Жалко было смотреть, с какими негодными средствами шел ксендз Вайс на подмогу Гродзицкому-старшему. Протягивая ему два пальца с высокого берега, держась подальше от предательской пучины, точно боялся замочить подол сутаны, ксендз наставлял, что надо помнить о возможности чуда. Но Гродзицкий, избегая этого опасного словечка, взялся за защиту веры собственными силами.
— Причину вы связываете (Теофиль уже был включен в это «вы», что ему льстило) с законами природы, закон природы выводите из сил природы, а их уже оставляете без объяснения. У вас все движется без начала и конца. Перпетуум-мобиле, который вам не удалось построить на земле, вы перенесли в бесконечность.
— Все подчиняется определенным законам. Некоторых законов мы еще не знаем. В этих двух простых утверждениях вся суть науки. В них нет места случайностям, которые зависят от высшей воли.
Тут вмешалась пани Зофья с Милятыном и Лурдом, улучив наконец минуту, чтобы напомнить о своем существовании.

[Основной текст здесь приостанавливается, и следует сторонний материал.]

-- ==== Sys2Proof/Laws/KeepsPower.lean ====
section
/-! SUPPORT. What the functions of Machine/Power.lean keep: the part, the queue, the memories where they store nothing, and the
canonical form of the tables. -/

namespace Sys2Proof.Machine
theorem State.setShed_keeps {s0 s : State} (hk : Keeps false s0 s) (step : Nat) :
    Keeps false s0 (State.setShed s step) := by
  refine hk.trans ?_; clear hk; unfold State.setShed; try dsimp -zeta only [mkS_eq]
  try lift_lets -underBinder
  with_reducible repeat' first
    | assumption
    | exact Keeps.refl _
    | (intro x; refine Keeps.abs (mm := false) (x := x) (s := s) ?_ (fun hk => ?_); rotate_left; clear_value x; rotate_right; dsimp -zeta only [x]; try clear x)
    | (intro x; try clear_value x)
    | apply State.irq_keeps
    | apply State.p_keeps
    | apply State.gcxUnshed_keeps
    | apply State.codKick_keeps
    | apply State.dspShedSync_keeps
    | apply State.dmaShedSync_keeps
    | apply State.codShedSync_keeps
    | apply upd_keeps
    | exact Fits.refl _
    | lift_lets -underBinder
    | apply Keeps.ite

theorem State.shedStep_keeps {s0 s : State} (hk : Keeps false s0 s) (exhausted : List Nat) :
    Keeps false s0 (State.shedStep s exhausted) := by
  refine hk.trans ?_; clear hk; unfold State.shedStep; try dsimp -zeta only [mkS_eq]
  try lift_lets -underBinder
  with_reducible repeat' first
    | assumption
    | exact Keeps.refl _
    | (intro x; refine Keeps.abs (mm := false) (x := x) (s := s) ?_ (fun hk => ?_); rotate_left; clear_value x; rotate_right; dsimp -zeta only [x]; try clear x)
    | (intro x; try clear_value x)
    | apply State.setShed_keeps
    | apply foldl_keeps
    | apply upd_keeps
    | exact Fits.refl _
    | lift_lets -underBinder
    | apply Keeps.ite

theorem State.setHead_keeps {mm : Bool} {s0 s : State} (hk : Keeps mm s0 s) (u : Nat) (h : Int) :
    Keeps mm s0 (State.setHead s u h) := by
  refine hk.trans ?_; clear hk; unfold State.setHead; try dsimp -zeta only [mkS_eq]
  try lift_lets -underBinder
  with_reducible repeat' first
    | assumption
    | exact Keeps.refl _
    | (intro x; try clear_value x)
    | apply State.wr_keeps

theorem State.paceWindow_keeps {s0 s : State} (hk : Keeps false s0 s) (counts : List Nat) :
    Keeps false s0 (State.paceWindow s counts) := by
  refine hk.trans ?_; clear hk; unfold State.paceWindow; try dsimp -zeta only [mkS_eq]
  try lift_lets -underBinder
  with_reducible repeat' first
    | assumption
    | exact Keeps.refl _
    | (apply KeepsF.intro; intro s; (try dsimp -zeta only); try lift_lets -underBinder)
    | (intro x; refine Keeps.abs (mm := false) (x := x) (s := s) ?_ (fun hk => ?_); rotate_left; clear_value x; rotate_right; dsimp -zeta only [x]; try clear x)
    | (intro x; try clear_value x)
    | apply State.setHead_keeps
    | apply State.p_keeps
    | apply State.fault_keeps
    | apply State.addSat_keeps
    | apply State.reportOnly_keeps
    | apply State.irqIf_keeps
    | apply State.count_keeps
    | apply State.shedStep_keeps
    | apply foldl_keeps
    | apply upd_keeps
    | exact Fits.refl _
    | lift_lets -underBinder
    | apply Keeps.ite

theorem State.avsSend_keeps {mm : Bool} {s0 s : State} (hk : Keeps mm s0 s) (f : Nat) (retry : Bool) :
    Keeps mm s0 (State.avsSend s f retry) := by
  refine hk.trans ?_; clear hk; unfold State.avsSend; try dsimp -zeta only [mkS_eq]
  try lift_lets -underBinder
  with_reducible repeat' first
    | assumption
    | exact Keeps.refl _
    | (intro x; refine Keeps.abs (mm := mm) (x := x) (s := s) ?_ (fun hk => ?_); rotate_left; clear_value x; rotate_right; dsimp -zeta only [x]; try clear x)
    | (intro x; try clear_value x)
    | apply State.addSat_keeps
    | apply State.emit_keeps
    | apply upd_keeps
    | exact Fits.refl _
    | lift_lets -underBinder
    | apply Keeps.ite

theorem State.marginsApply_keeps {mm : Bool} {s0 s : State} (hk : Keeps mm s0 s) :
    Keeps mm s0 (State.marginsApply s) := by
  refine hk.trans ?_; clear hk; unfold State.marginsApply; try dsimp -zeta only [mkS_eq]
  try lift_lets -underBinder
  with_reducible repeat' first
    | assumption
    | exact Keeps.refl _
    | (apply KeepsF.intro; intro s; (try dsimp -zeta only); try lift_lets -underBinder)
    | (intro x; refine Keeps.abs (mm := mm) (x := x) (s := s) ?_ (fun hk => ?_); rotate_left; clear_value x; rotate_right; dsimp -zeta only [x]; try clear x)
    | (intro x; try clear_value x)
    | apply State.p_keeps
    | apply foldl_keeps
    | apply upd_keeps
    | exact Fits.refl _

theorem State.dieBand_keeps {mm : Bool} {s0 s : State} (hk : Keeps mm s0 s) (die band : Nat) :
    Keeps mm s0 (State.dieBand s die band) := by
  refine hk.trans ?_; clear hk; unfold State.dieBand; try dsimp -zeta only [mkS_eq]
  try lift_lets -underBinder
  with_reducible repeat' first
    | assumption
    | exact Keeps.refl _
    | (intro x; refine Keeps.abs (mm := mm) (x := x) (s := s) ?_ (fun hk => ?_); rotate_left; clear_value x; rotate_right; dsimp -zeta only [x]; try clear x)
    | (intro x; try clear_value x)
    | apply State.marginsApply_keeps
    | apply upd_keeps
    | exact Fits.refl _
    | lift_lets -underBinder
    | apply Keeps.ite

theorem State.loopSet_keeps {mm : Bool} {s0 s : State} (hk : Keeps mm s0 s) (target : Nat) :
    Keeps mm s0 (State.loopSet s target) := by
  refine hk.trans ?_; clear hk; unfold State.loopSet; try dsimp -zeta only [mkS_eq]
  try lift_lets -underBinder
  with_reducible repeat' first
    | assumption
    | exact Keeps.refl _
    | (intro x; refine Keeps.abs (mm := mm) (x := x) (s := s) ?_ (fun hk => ?_); rotate_left; clear_value x; rotate_right; dsimp -zeta only [x]; try clear x)
    | (intro x; try clear_value x)
    | apply State.avsSend_keeps
    | apply State.p_keeps
    | apply upd_keeps
    | exact Fits.refl _

theorem State.loopWindow_keeps {mm : Bool} {s0 s : State} (hk : Keeps mm s0 s) :
    Keeps mm s0 (State.loopWindow s) := by
  refine hk.trans ?_; clear hk; unfold State.loopWindow; try dsimp -zeta only [mkS_eq]
  try lift_lets -underBinder
  with_reducible repeat' first
    | assumption
    | exact Keeps.refl _
    | (intro x; refine Keeps.abs (mm := mm) (x := x) (s := s) ?_ (fun hk => ?_); rotate_left; clear_value x; rotate_right; dsimp -zeta only [x]; try clear x)
    | (intro x; try clear_value x)
    | apply State.avsSend_keeps
    | apply State.marginsApply_keeps
    | apply State.loopSet_keeps
    | apply State.irqIf_keeps
    | apply upd_keeps
    | exact Fits.refl _
    | lift_lets -underBinder
    | apply Keeps.ite
    | split

theorem State.avsFault_keeps {mm : Bool} {s0 s : State} (hk : Keeps mm s0 s) :
    Keeps mm s0 (State.avsFault s) := by
  refine hk.trans ?_; clear hk; unfold State.avsFault; try dsimp -zeta only [mkS_eq]
  try lift_lets -underBinder
  with_reducible repeat' first
    | assumption
    | exact Keeps.refl _
    | (apply KeepsF.intro; intro s; (try dsimp -zeta only); try lift_lets -underBinder)
    | (intro x; refine Keeps.abs (mm := mm) (x := x) (s := s) ?_ (fun hk => ?_); rotate_left; clear_value x; rotate_right; dsimp -zeta only [x]; try clear x)
    | (intro x; try clear_value x)
    | apply State.fault_keeps
    | apply State.irq_keeps
    | apply State.report_keeps
    | apply upd_keeps
    | exact Fits.refl _

theorem State.avsAnswer_keeps {mm : Bool} {s0 s : State} (hk : Keeps mm s0 s) (a : Option Nat) :
    Keeps mm s0 (State.avsAnswer s a) := by
  refine hk.trans ?_; clear hk; unfold State.avsAnswer; try dsimp -zeta only [mkS_eq]
  try lift_lets -underBinder
  with_reducible repeat' first
    | assumption
    | exact Keeps.refl _
    | (intro x; refine Keeps.abs (mm := mm) (x := x) (s := s) ?_ (fun hk => ?_); rotate_left; clear_value x; rotate_right; dsimp -zeta only [x]; try clear x)
    | (intro x; try clear_value x)
    | apply State.avsFault_keeps
    | apply State.p_keeps
    | apply State.fault_keeps
    | apply State.marginsApply_keeps
    | apply upd_keeps
    | exact Fits.refl _
    | lift_lets -underBinder
    | apply Keeps.ite
    | split

theorem State.raiseTimeout_keeps {mm : Bool} {s0 s : State} (hk : Keeps mm s0 s) :
    Keeps mm s0 (State.raiseTimeout s) := by
  refine hk.trans ?_; clear hk; unfold State.raiseTimeout; try dsimp -zeta only [mkS_eq]
  try lift_lets -underBinder
  with_reducible repeat' first
    | assumption
    | exact Keeps.refl _
    | (intro x; refine Keeps.abs (mm := mm) (x := x) (s := s) ?_ (fun hk => ?_); rotate_left; clear_value x; rotate_right; dsimp -zeta only [x]; try clear x)
    | (intro x; try clear_value x)
    | apply State.marginsApply_keeps
    | apply State.avsFault_keeps
    | apply upd_keeps
    | exact Fits.refl _
    | lift_lets -underBinder
    | apply Keeps.ite
    | split

theorem State.domPowered_keeps {mm : Bool} {s0 s : State} (hk : Keeps mm s0 s) (d : Nat) (up : Bool) :
    Keeps mm s0 (State.domPowered s d up) := by
  refine hk.trans ?_; clear hk; unfold State.domPowered; try dsimp -zeta only [mkS_eq]
  try lift_lets -underBinder
  with_reducible repeat' first
    | assumption
    | exact Keeps.refl _
    | (apply KeepsF.intro; intro s; (try dsimp -zeta only); try lift_lets -underBinder)
    | (intro x; refine Keeps.abs (mm := mm) (x := x) (s := s) ?_ (fun hk => ?_); rotate_left; clear_value x; rotate_right; dsimp -zeta only [x]; try clear x)
    | (intro x; try clear_value x)
    | apply State.p_keeps
    | apply State.testYield_keeps
    | apply State.spareSync_keeps
    | apply foldl_keeps
    | apply upd_keeps
    | exact Fits.refl _
    | lift_lets -underBinder
    | apply Keeps.ite
    | split

theorem State.segmentSettled_keeps {mm : Bool} {s0 s : State} (hk : Keeps mm s0 s) (d : Nat) :
    Keeps mm s0 (State.segmentSettled s d) := by
  refine hk.trans ?_; clear hk; unfold State.segmentSettled; try dsimp -zeta only [mkS_eq]
  try lift_lets -underBinder
  with_reducible repeat' first
    | assumption
    | exact Keeps.refl _
    | (intro x; try clear_value x)
    | apply State.seqSettle_keeps
    | apply State.domPowered_keeps
    | apply upd_keeps
    | exact Fits.refl _
    | (apply Keeps.ofpair (by assumption))
    | (apply Keeps.ofpair1 (by assumption))
    | (apply Keeps.oftriple (by assumption))
    | lift_lets -underBinder
    | apply Keeps.ite
    | split

theorem State.domRequest_keeps {mm : Bool} {s0 s : State} (hk : Keeps mm s0 s) (blk : Blk) (i : Nat) :
    Keeps mm s0 (State.domRequest s blk i) := by
  refine hk.trans ?_; clear hk; unfold State.domRequest; try dsimp -zeta only [mkS_eq]
  try lift_lets -underBinder
  with_reducible repeat' first
    | assumption
    | exact Keeps.refl _
    | (intro x; try clear_value x)
    | apply State.seqRequest_keeps
    | apply upd_keeps
    | exact Fits.refl _
    | lift_lets -underBinder
    | apply Keeps.ite
    | split

theorem execPaceWindowEnd_keeps {s0 s : State} (hk : Keeps false s0 s) (counts : List Nat) :
    Keeps false s0 (after s (execPaceWindowEnd counts s)) := by
  refine hk.trans ?_; clear hk; unfold execPaceWindowEnd; try dsimp -zeta only [mkS_eq]
  try lift_lets -underBinder
  with_reducible repeat' first
    | assumption
    | exact Keeps.refl _
    | (intro x; try clear_value x)
    | apply after_next_keeps
    | apply State.paceWindow_keeps

theorem execShedRelease_keeps {s0 s : State} (hk : Keeps false s0 s) :
    Keeps false s0 (after s (execShedRelease s)) := by
  refine hk.trans ?_; clear hk; unfold execShedRelease; try dsimp -zeta only [mkS_eq]
  try lift_lets -underBinder
  with_reducible repeat' first
    | assumption
    | exact Keeps.refl _
    | (intro x; try clear_value x)
    | apply after_next_keeps
    | apply State.setShed_keeps
    | lift_lets -underBinder
    | apply Keeps.ite

theorem execSupplyLoopWindow_keeps {mm : Bool} {s0 s : State} (hk : Keeps mm s0 s) :
    Keeps mm s0 (after s (execSupplyLoopWindow s)) := by
  refine hk.trans ?_; clear hk; unfold execSupplyLoopWindow; try dsimp -zeta only [mkS_eq]
  try lift_lets -underBinder
  with_reducible repeat' first
    | assumption
    | exact Keeps.refl _
    | (intro x; try clear_value x)
    | apply after_next_keeps
    | apply State.loopWindow_keeps

theorem execAvsAnswer_keeps {mm : Bool} {s0 s : State} (hk : Keeps mm s0 s) (answer : Option (BitVec 24)) :
    Keeps mm s0 (after s (execAvsAnswer answer s)) := by
  refine hk.trans ?_; clear hk; unfold execAvsAnswer; try dsimp -zeta only [mkS_eq]
  try lift_lets -underBinder
  with_reducible repeat' first
    | assumption
    | exact Keeps.refl _
    | (intro x; try clear_value x)
    | apply after_next_keeps
    | apply State.avsAnswer_keeps

theorem execAvsRaiseTimeout_keeps {mm : Bool} {s0 s : State} (hk : Keeps mm s0 s) :
    Keeps mm s0 (after s (execAvsRaiseTimeout s)) := by
  refine hk.trans ?_; clear hk; unfold execAvsRaiseTimeout; try dsimp -zeta only [mkS_eq]
  try lift_lets -underBinder
  with_reducible repeat' first
    | assumption
    | exact Keeps.refl _
    | (intro x; try clear_value x)
    | apply after_next_keeps
    | apply State.raiseTimeout_keeps

theorem execDomainSegmentSettled_keeps {mm : Bool} {s0 s : State} (hk : Keeps mm s0 s) (d : Fin 265) :
    Keeps mm s0 (after s (execDomainSegmentSettled d s)) := by
  refine hk.trans ?_; clear hk; unfold execDomainSegmentSettled; try dsimp -zeta only [mkS_eq]
  try lift_lets -underBinder
  with_reducible repeat' first
    | assumption
    | exact Keeps.refl _
    | (intro x; try clear_value x)
    | apply after_next_keeps
    | apply State.segmentSettled_keeps

theorem execPaceBudgetWindow_keeps {mm : Bool} {s0 s : State} (hk : Keeps mm s0 s) :
    Keeps mm s0 (after s (execPaceBudgetWindow s)) := by
  refine hk.trans ?_; clear hk; unfold execPaceBudgetWindow; try dsimp -zeta only [mkS_eq]
  try lift_lets -underBinder
  with_reducible repeat' first
    | assumption
    | exact Keeps.refl _
    | (intro x; try clear_value x)
    | apply after_next_keeps
    | apply State.seqWindow_keeps

end Sys2Proof.Machine
end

Теофиль сдержался и не вымолвил слов, вертевшихся на языке, — невежество матери внушало ему куда больше уважения, чем познания отца.
Надворный советник выбрал несколько книг из числа упомянутых в примечаниях ксендза Вайса (Циммерман: «Без границ и конца», Шанц: «Защита христианства»; Рольфеc: «Истина веры» и заказал их в Вене на адрес наместничества. Никогда еще не получали в этих стенах подобной посылки. Расписываясь на квитанции и отсчитывая почтальону деньги (книги были высланы наложенным платежом), Гродзицкий не мог скрыть легкого замешательства, и присутствовавший при этом бывший учитель Маевский, который принес какие-то протоколы Школьного совета, по свойственной ему склонности заподозрил, что там находятся «тайные» издания.
В новых книгах на каждой странице встречались старые знакомые: первопричина; вещь в себе; достаточное основание; почтенное общество понятий, напоминавших не то пасторов, не то ксендзов в цивильной одежде; те же образы и сравнения — травы, цветы, птицы, совершенство глаза, движение планет — доказывали дивный порядок мироздания; точно так же читателя вели по дороге спокойных размышлений и ясной логики, под сенью тенистых слов.
Но, увы, мир в этих книгах представал ничуть не изменившимся с того дня, когда в праздник сбора винограда Октавий уселся с друзьями на берегу моря близ Остии и, глядя на ребятишек, пускающих кораблики по волнам, принялся обращать безбожника Цецилия. Приятный, наивный диалог Минуция Феликса породил бесчисленное потомство.
Питаясь столетня одной и той же пищей, к которой ничего не добавлялось, немецкая апологетическая литература размножалась путем деления, наподобие простейших, и была, как они, плодовита. Каждая мысль, некогда свежая, юная, сильная, неизбежно дряхлела в бесконечном ряду все более избитых воплощений. Слова проникались горечью, вечно встречаясь друг с другом в одних и тех же фразах и находя лишь одно развлечение — ничтожные изменения синтаксиса, где далекое подлежащее тщетно силится выловить свое потонувшее в пучине слов сказуемое.